After studying the stability of large ecological networks, we wanted to try to describe the transient dynamics following a small perturbation of the equilibrium. We thus studied “reactivity”, which tells us whether perturbations of a stable equilibrium are going to be amplified before decaying.
which we published in frontiers in Ecology and Evolution, a new journal with an interesting peer-review scheme (a topic dear to my heart!). In fact, I am so happy journals are trying new ways of doing peer review I decided to join the editorial board.
I always joke in the lab that anybody who wants to propose a new measure in ecology (or index, etc.) should pay $1,000, $2,000 if the new measure has an acronym. These funds could pay for graduate students to go to some conference.
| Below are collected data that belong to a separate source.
-- ==== Sys2Proof/Machine/Parse.lean ====
section
/-! DEFINITION. PARSE (45_dispatch.md R301 to R309): the branches of the demultiplexer, the whole operation, and the op
PARSE itself. -/

namespace Sys2Proof.Machine

/-- The decoder of a device message (43_zeus.md R220, 44_helios_celaeno_notus.md). -/
def decodeDevice (cfg : Config) (k : DevKind) (len : BitVec 4) (d : Payload) : Except Err Record :=
  match k with
  | .notusSetPoint => decodeNotusSetPoint len d
  | .notusConfig => decodeNotusConfig len d
  | .celaenoSetPoint => decodeCelaenoSetPoint len d
  | .celaenoStatus => decodeCelaenoStatus len d
  | .celaenoConfig => decodeCelaenoConfig len d
  | .heliosSetPoint => decodeHeliosSetPoint len d
  | .heliosPulseMode => decodeHeliosPulseMode len d
  | .heliosTriggerMode => decodeHeliosTriggerMode cfg.triggerModeLen len d
  | .zeusSetPoint => decodeZeusSetPoint len d
  | .zeusReport => decodeZeusReport len d
  | .zeusConfig => decodeZeusConfig len d
  | .zeusStatus => decodeZeusStatus len d
  | .zeusControlPoint => decodeZeusControlPoint len d
  | .zeusDeltaTemperature => decodeZeusDeltaTemperature len d

/-! ### The branches -/

/-- The RTR branch for types 1 and 2 (45_dispatch.md R305, 42_network.md R193). -/
def parseRtr (cfg : Config) (t : BitVec 2) (c : BitVec 6) (n : BitVec 3) (len : BitVec 4) : Body :=
  parseAnswer tagMessageRequest (n.setWidth 8) t c n false (decodeRtr cfg c n len)

/-- A network command whose decoder has run (R306): `rnode` is 0 (42_network.md R195) and no error is wrapped. -/
def parseNetAnswer (tag : Byte) (c : BitVec 6) (n : BitVec 3) (r : Except Err Record) : Body :=
  parseAnswer tag 0 0 c n false r

/-- The network branch (R306): the node field is the sub-command and selects the NetROM entry. -/
def parseNet (c : BitVec 6) (n : BitVec 3) (len : BitVec 4) (d : Payload) : Body :=
  match netRom n with
  | none => raise (unknownNetworkCommand n)
  | some k => parseNetAnswer k.tag c n (decodeNet k c len d)

/-- The heartbeat branch (R307): neither the class nor the node is looked up. -/
def parseHeartbeat (c : BitVec 6) (n : BitVec 3) (len : BitVec 4) (d : Payload) : Body :=
  parseAnswer tagHeartbeat (n.setWidth 8) 3 c n false (decodeHeartbeat c n len d)

/-- The device branch (R308): DevROM selects the decoder, whose errors are wrapped; an unregistered class is an error
that is not. The tag is the class (30_encoding.md R106). -/
def parseDevice (cfg : Config) (t : BitVec 2) (c : BitVec 6) (n : BitVec 3) (len : BitVec 4) (d : Payload) : Body :=
  match cfg.devRom c with
  | none => raise (unknownClass c)
  | some k => parseAnswer (c.setWidth 8) (n.setWidth 8) t c n true (decodeDevice cfg k len d)

/-! ### The operation -/

/-- PARSE (R301), step by step in the order of its pseudocode. -/
def parseBody (cfg : Config) (f : Frame) : Body :=
  if 8 < f.len.toNat then raise (badRequest 2 0)
  else if f.ext then raise (invalidIdentifier 0)
  else
    let (t, c, n) := idDecode f.id
    if f.rtr then
      if t = 0 ∨ t = 3 then raise (invalidIdentifier 2)
      else parseRtr cfg t c n f.len
    else if t = 0 then parseNet c n f.len f.data
    else if t = 3 then parseHeartbeat c n f.len f.data
    else parseDevice cfg t c n f.len f.data

/-- Complete a PARSE request with its answer (R300, R301): the response echoes op 0x0. -/
def State.answerParse (s : State) (b : Body) : Host.Outcome State Fault Refusal := s.respond ⟨0x0, b⟩

/-- PARSE (R301). -/
def execParse (f : Frame) (s : State) : Host.Outcome State Fault Refusal :=
  s.answerParse (parseBody s.cfg f)

end Sys2Proof.Machine
end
The only exception to the rule is for studies showing that two seemingly different measures are in fact the same thing. This is the case of our recent study on nestedness, published today in Nature Communications:
The ghost of nestedness in ecological networks
Phillip P. A. Staniczenko, Jason C. Kopp & Stefano Allesina Ecologists are fascinated by the prevalence of nestedness in biogeographic and community data, where it is thought to promote biodiversity in mutualistic systems. Traditionally, nestedness has been treated in a binary sense: species and their interactions are either present or absent, neglecting information on abundances and interaction frequencies. Extending nestedness to quantitative data facilitates the study of species preferences, and we propose a new detection method that follows from a basic property of bipartite networks: large dominant eigenvalues are associated with highly nested configurations. We show that complex ecological networks are binary nested, but quantitative preferences are non-nested, indicating limited consumer overlap of favoured resources. The spectral graph approach provides a formal link to local dynamical stability analysis, where we demonstrate that nested mutualistic structures are minimally stable. We conclude that, within the binary constraint of interaction plausibility, species preferences are partitioned to avoid competition, thereby benefiting system-wide resource allocation.
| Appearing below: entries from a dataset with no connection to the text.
-- ==== Sys2Proof/Laws/State.lean ====
section
/-! SUPPORT. One lemma per field per update of `State`, so that no proof unfolds a record update. -/

namespace Sys2Proof.Machine

@[simp] theorem State.answered_ports (s : State) (r : Response) :
    (s.answered r).ports = s.ports.set s.curPort ⟨true, r⟩ := rfl
@[simp] theorem State.answered_cfg (s : State) (r : Response) : (s.answered r).cfg = s.cfg := rfl
@[simp] theorem State.answered_curPort (s : State) (r : Response) : (s.answered r).curPort = s.curPort := rfl
@[simp] theorem State.answered_pending (s : State) (r : Response) : (s.answered r).pending = s.pending := rfl
@[simp] theorem State.answered_lastRead (s : State) (r : Response) : (s.answered r).lastRead = s.lastRead := rfl

@[simp] theorem State.blockReset_ports (s : State) : s.blockReset.ports = s.ports.map fun _ => Port.reset := rfl
@[simp] theorem State.blockReset_cfg (s : State) : s.blockReset.cfg = s.cfg := rfl
@[simp] theorem State.blockReset_curPort (s : State) : s.blockReset.curPort = s.curPort := rfl
@[simp] theorem State.blockReset_pending (s : State) : s.blockReset.pending = s.pending := rfl
@[simp] theorem State.blockReset_lastRead (s : State) : s.blockReset.lastRead = s.lastRead := rfl

@[simp] theorem State.withFetchWord_ports (s : State) (b w : Nat) : (s.withFetchWord b w).ports = s.ports := rfl
@[simp] theorem State.withFetchWord_cfg (s : State) (b w : Nat) : (s.withFetchWord b w).cfg = s.cfg := rfl
@[simp] theorem State.withFetchWord_curPort (s : State) (b w : Nat) : (s.withFetchWord b w).curPort = s.curPort := rfl
@[simp] theorem State.withFetchWord_pending (s : State) (b w : Nat) :
    (s.withFetchWord b w).pending = .submit 0 (tableImage b w) :: s.pending := rfl
@[simp] theorem State.withFetchWord_lastRead (s : State) (b w : Nat) :
    (s.withFetchWord b w).lastRead = s.lastRead := rfl

@[simp] theorem State.resetWith_ports (n : Nat) (cfg : Config) :
    (State.resetWith n cfg).ports = List.replicate n Port.reset := rfl
@[simp] theorem State.resetWith_cfg (n : Nat) (cfg : Config) : (State.resetWith n cfg).cfg = cfg := rfl
@[simp] theorem State.resetWith_curPort (n : Nat) (cfg : Config) : (State.resetWith n cfg).curPort = 0 := rfl
@[simp] theorem State.resetWith_pending (n : Nat) (cfg : Config) : (State.resetWith n cfg).pending = [] := rfl
@[simp] theorem State.resetWith_lastRead (n : Nat) (cfg : Config) : (State.resetWith n cfg).lastRead = none := rfl

/-- The port that answered holds the response, valid (45_dispatch.md R300). -/
theorem State.answered_getElem_same (s : State) (r : Response) (h : s.curPort < s.ports.length) :
    (s.answered r).ports[s.curPort]? = some ⟨true, r⟩ := by
  simp [h]

/-- Every other port is as it was (R300). -/
theorem State.answered_getElem_other (s : State) (r : Response) {p : Nat} (h : p ≠ s.curPort) :
    (s.answered r).ports[p]? = s.ports[p]? := by
  simp [Ne.symm h]

/-- Answering keeps the number of ports. -/
@[simp] theorem State.answered_ports_length (s : State) (r : Response) :
    (s.answered r).ports.length = s.ports.length := by
  simp

/-- A reset keeps the number of ports (70_reset_and_hazards.md R380). -/
@[simp] theorem State.blockReset_ports_length (s : State) : s.blockReset.ports.length = s.ports.length := by
  simp

end Sys2Proof.Machine
end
We uploaded the code needed for the analysis here.
Back in 2001, when I was studying for my PhD entrance exam, I read May’s 1972 paper for the first time, and fell in love with this problem.
May’s result is very simple to explain: take S species and suppose that each species interacts with any other with probability C. Then, the expected number of connections for each species is SC. Now assume that the ecosystem is at a steady state: species do not change in density through time if not perturbed. If two species interact, the effect of species a on species b is taken from a normal distribution with mean 0 and variance σ². Finally, the effect of a species on itself is assumed to be -1 (i.e., there is some sort of self-regulation).
May showed that such networks are almost surely stable (i.e., persist in time despite small perturbations) whenever σ√SC<1, while whenever this threshold is crossed the system is almost surely unstable, and thus should not persist through time. This result sparked a fierce “complexity-stability” debated that lasts to this day. In fact, May’s results are difficult to reconcile with the staggering diversity observed in nature: many species (large S) interact in complex networks (large C) of ecological interactions, despite mathematical considerations would tell us this is not possible.
Si and I tackled this problem in a new article just published by Nature:
Stability criteria for complex ecosystems
Forty years ago, May proved that sufficiently large or complex ecological networks have a probability of persisting that is close to zero, contrary to previous expectations. May analysed large networks in which species interact at random. However, in natural systems pairs of species have well-defined interactions (for example predator–prey, mutualistic or competitive). Here we extend May’s results to these relationships and find remarkable differences between predator–prey interactions, which are stabilizing, and mutualistic and competitive interactions, which are destabilizing. We provide analytic stability criteria for all cases. We use the criteria to prove that, counterintuitively, the probability of stability for predator–prey networks decreases when a realistic food web structure is imposed or if there is a large preponderance of weak interactions. Similarly, stability is negatively affected by nestedness in bipartite mutualistic networks. These results are found by separating the contribution of network structure and interaction strengths to stability. Stable predator–prey networks can be arbitrarily large and complex, provided that predator–prey pairs are tightly coupled. The stability criteria are widely applicable, because they hold for any system of differential equations.
A new episode of WBEZ Clever Apes covers the work of the Allesina lab on rock-paper-scissor, featuring Jason and Anna playing rock-paper-scissor-bull!
“Charles Darwin ushered in modern biology with his explanation of how different species evolve. But his work leaves us with a paradox: Why should dozens or even thousands of species coexist in a single habitat? The theory suggests they ought to duke it out until just a few winners dominate. And yet we have such magnificent biodiversity all over. More than 2,000 species of trees share a single acre of rainforest in the Amazon. So what gives?”